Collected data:

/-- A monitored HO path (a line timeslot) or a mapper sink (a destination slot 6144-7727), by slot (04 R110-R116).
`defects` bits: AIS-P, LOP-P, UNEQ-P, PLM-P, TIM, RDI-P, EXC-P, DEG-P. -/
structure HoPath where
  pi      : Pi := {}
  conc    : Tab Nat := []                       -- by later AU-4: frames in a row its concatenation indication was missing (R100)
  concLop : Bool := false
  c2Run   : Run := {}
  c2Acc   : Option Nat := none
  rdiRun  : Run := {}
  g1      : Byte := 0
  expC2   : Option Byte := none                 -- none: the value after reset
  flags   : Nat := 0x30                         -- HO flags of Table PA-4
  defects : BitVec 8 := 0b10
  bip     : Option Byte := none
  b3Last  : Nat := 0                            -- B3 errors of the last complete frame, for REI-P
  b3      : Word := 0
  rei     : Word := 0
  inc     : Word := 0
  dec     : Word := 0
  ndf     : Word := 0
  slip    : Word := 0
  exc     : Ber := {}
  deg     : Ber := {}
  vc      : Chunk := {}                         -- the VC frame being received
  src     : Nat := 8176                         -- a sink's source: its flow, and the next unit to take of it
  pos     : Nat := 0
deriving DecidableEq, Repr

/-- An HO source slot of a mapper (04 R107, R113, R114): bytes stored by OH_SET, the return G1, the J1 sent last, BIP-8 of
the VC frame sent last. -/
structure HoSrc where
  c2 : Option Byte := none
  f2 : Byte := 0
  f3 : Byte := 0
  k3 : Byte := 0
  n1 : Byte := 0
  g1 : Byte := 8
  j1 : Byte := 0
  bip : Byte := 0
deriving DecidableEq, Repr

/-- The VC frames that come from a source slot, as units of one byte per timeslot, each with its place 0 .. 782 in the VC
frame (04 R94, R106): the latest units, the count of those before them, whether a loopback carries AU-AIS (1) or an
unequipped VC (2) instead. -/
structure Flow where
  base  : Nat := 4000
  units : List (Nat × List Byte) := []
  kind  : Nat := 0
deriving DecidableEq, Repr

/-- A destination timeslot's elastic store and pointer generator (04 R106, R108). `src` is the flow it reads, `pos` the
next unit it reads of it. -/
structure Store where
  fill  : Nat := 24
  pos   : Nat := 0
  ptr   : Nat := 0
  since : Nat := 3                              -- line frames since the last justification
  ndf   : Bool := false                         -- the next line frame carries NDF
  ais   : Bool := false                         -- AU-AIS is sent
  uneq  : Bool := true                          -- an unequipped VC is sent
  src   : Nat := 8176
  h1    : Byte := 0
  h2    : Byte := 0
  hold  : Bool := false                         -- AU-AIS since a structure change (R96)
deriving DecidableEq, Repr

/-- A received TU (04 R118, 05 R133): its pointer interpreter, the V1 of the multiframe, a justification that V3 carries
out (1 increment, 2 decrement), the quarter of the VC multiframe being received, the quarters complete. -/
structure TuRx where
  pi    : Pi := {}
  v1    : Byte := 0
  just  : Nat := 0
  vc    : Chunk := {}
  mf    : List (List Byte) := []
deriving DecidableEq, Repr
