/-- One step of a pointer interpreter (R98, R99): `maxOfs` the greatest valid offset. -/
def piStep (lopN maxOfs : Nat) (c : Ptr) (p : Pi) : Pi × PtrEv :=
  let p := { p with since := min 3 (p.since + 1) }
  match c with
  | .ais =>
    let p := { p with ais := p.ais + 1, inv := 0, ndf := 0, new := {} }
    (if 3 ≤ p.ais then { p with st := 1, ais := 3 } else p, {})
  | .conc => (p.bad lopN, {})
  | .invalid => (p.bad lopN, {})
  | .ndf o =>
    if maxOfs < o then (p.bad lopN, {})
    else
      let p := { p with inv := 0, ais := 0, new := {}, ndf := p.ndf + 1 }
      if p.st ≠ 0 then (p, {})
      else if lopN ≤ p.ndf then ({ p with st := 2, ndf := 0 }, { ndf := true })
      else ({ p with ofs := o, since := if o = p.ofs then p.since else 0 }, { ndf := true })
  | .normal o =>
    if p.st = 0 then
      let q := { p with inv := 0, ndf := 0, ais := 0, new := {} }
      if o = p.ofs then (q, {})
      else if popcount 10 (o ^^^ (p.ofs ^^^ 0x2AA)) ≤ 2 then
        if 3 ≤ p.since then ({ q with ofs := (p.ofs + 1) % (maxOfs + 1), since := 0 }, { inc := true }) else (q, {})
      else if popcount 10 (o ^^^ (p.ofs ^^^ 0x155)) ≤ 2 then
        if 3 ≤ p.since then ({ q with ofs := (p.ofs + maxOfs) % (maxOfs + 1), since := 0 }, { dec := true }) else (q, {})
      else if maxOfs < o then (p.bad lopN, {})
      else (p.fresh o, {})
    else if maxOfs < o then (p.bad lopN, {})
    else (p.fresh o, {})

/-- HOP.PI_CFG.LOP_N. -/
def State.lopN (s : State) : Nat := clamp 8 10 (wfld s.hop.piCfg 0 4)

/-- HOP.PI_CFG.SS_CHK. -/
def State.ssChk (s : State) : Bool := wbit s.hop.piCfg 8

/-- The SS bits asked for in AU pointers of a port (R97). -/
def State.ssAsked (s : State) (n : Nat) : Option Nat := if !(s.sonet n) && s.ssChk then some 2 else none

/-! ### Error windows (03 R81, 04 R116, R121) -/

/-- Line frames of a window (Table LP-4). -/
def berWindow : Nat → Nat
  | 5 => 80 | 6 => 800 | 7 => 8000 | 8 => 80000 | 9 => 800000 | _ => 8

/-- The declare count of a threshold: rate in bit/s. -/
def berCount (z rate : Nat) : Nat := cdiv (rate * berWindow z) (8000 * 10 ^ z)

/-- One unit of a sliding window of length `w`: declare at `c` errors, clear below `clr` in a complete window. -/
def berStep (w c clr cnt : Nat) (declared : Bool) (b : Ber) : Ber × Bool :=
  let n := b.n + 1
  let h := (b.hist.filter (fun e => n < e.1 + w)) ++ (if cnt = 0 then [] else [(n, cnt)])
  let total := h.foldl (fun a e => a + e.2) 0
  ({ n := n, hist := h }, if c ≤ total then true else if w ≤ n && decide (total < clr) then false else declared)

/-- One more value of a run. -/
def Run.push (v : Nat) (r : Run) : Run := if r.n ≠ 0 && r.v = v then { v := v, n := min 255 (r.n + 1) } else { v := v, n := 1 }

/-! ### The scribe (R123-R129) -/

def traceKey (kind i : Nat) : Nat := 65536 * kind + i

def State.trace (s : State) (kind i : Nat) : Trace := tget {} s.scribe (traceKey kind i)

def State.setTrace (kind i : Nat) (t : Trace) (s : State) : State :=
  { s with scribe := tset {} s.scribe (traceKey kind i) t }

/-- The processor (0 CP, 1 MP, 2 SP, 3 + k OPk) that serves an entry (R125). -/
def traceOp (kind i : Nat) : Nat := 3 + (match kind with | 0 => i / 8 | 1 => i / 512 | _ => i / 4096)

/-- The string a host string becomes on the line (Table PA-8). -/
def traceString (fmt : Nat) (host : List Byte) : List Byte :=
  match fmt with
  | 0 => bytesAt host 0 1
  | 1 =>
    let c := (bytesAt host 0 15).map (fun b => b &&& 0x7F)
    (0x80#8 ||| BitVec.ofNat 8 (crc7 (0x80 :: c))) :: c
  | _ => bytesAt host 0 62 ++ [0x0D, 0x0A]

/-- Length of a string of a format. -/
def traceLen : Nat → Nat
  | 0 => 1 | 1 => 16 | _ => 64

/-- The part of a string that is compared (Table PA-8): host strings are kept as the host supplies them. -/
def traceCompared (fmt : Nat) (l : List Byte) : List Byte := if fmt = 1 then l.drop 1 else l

◆ **PROBLEM TO SOLVE**: Print, exactly and only, the lines running from the one with "(Table PA-8). -/" to the end of the data above.

◆ **RESULT FOR THIS TASK**:
/-- The string a host string becomes on the line (Table PA-8). -/
def traceString (fmt : Nat) (host : List Byte) : List Byte :=
  match fmt with
  | 0 => bytesAt host 0 1
  | 1 =>
    let c := (bytesAt host 0 15).map (fun b => b &&& 0x7F)
    (0x80#8 ||| BitVec.ofNat 8 (crc7 (0x80 :: c))) :: c
  | _ => bytesAt host 0 62 ++ [0x0D, 0x0A]

/-- Length of a string of a format. -/
def traceLen : Nat → Nat
  | 0 => 1 | 1 => 16 | _ => 64

/-- The part of a string that is compared (Table PA-8): host strings are kept as the host supplies them. -/
def traceCompared (fmt : Nat) (l : List Byte) : List Byte := if fmt = 1 then l.drop 1 else l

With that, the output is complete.